ACTIVITY -
Exactly as written, copy the lines of the data below from the first through the one containing "OPEN with a".

INPUT DATA -
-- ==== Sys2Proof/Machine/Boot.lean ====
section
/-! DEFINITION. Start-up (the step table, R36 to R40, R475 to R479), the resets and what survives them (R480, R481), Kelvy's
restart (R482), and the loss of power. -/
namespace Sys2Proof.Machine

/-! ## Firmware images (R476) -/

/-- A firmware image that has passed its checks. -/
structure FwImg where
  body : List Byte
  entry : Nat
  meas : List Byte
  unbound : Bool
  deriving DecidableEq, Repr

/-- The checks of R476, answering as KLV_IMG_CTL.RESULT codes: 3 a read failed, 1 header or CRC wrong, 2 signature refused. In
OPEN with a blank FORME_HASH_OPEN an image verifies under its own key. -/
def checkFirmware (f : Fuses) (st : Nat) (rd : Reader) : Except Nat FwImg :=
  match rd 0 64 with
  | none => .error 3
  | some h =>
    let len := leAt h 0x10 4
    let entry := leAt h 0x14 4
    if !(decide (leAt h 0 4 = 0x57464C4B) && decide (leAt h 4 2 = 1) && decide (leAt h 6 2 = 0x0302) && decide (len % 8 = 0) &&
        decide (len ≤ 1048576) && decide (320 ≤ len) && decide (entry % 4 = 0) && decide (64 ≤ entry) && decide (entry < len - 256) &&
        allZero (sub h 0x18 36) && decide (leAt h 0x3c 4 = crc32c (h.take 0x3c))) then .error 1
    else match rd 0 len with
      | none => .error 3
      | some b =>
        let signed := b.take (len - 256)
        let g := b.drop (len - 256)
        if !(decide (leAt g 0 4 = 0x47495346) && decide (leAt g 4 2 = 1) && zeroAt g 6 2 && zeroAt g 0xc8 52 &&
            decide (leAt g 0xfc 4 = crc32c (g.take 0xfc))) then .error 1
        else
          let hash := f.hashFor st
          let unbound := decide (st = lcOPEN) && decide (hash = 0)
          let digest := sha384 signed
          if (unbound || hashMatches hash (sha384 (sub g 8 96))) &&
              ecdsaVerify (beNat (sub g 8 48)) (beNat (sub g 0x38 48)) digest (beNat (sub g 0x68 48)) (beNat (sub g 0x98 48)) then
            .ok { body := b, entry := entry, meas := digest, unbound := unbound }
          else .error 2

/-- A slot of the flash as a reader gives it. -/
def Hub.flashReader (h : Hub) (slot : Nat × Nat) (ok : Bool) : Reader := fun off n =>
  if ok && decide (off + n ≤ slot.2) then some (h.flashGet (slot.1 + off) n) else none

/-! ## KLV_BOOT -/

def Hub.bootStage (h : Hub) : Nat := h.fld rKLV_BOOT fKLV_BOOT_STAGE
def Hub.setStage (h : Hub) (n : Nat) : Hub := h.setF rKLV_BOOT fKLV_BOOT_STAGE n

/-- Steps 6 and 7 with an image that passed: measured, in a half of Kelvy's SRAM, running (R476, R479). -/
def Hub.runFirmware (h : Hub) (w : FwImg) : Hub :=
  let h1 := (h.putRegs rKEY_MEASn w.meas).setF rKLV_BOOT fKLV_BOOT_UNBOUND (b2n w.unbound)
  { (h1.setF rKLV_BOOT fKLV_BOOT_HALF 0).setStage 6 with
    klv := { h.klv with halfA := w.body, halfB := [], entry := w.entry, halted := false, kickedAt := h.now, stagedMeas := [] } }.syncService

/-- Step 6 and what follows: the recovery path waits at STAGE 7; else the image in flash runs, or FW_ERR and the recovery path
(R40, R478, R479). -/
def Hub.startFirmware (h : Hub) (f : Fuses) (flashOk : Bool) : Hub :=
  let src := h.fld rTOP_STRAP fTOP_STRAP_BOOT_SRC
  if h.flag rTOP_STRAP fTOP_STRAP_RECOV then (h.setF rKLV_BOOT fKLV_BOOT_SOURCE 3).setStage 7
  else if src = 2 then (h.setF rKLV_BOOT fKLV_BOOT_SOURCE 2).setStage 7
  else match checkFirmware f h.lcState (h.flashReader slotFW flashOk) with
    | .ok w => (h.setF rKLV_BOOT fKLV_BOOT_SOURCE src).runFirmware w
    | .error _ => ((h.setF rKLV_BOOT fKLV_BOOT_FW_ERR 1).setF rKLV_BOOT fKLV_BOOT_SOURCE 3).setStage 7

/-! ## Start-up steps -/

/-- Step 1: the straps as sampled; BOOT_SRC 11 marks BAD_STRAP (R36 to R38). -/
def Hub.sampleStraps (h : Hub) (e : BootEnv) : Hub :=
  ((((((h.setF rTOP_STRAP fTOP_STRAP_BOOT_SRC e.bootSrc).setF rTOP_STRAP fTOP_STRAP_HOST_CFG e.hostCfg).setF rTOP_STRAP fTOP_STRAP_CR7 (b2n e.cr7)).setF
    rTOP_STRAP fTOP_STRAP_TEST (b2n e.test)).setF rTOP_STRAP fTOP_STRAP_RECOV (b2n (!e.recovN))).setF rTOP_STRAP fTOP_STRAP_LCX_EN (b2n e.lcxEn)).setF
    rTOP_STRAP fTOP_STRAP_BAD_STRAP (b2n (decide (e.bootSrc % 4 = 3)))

RESULT OF THE TASK -
-- ==== Sys2Proof/Machine/Boot.lean ====
section
/-! DEFINITION. Start-up (the step table, R36 to R40, R475 to R479), the resets and what survives them (R480, R481), Kelvy's
restart (R482), and the loss of power. -/
namespace Sys2Proof.Machine

/-! ## Firmware images (R476) -/

/-- A firmware image that has passed its checks. -/
structure FwImg where
  body : List Byte
  entry : Nat
  meas : List Byte
  unbound : Bool
  deriving DecidableEq, Repr

/-- The checks of R476, answering as KLV_IMG_CTL.RESULT codes: 3 a read failed, 1 header or CRC wrong, 2 signature refused. In
OPEN with a blank FORME_HASH_OPEN an image verifies under its own key. -/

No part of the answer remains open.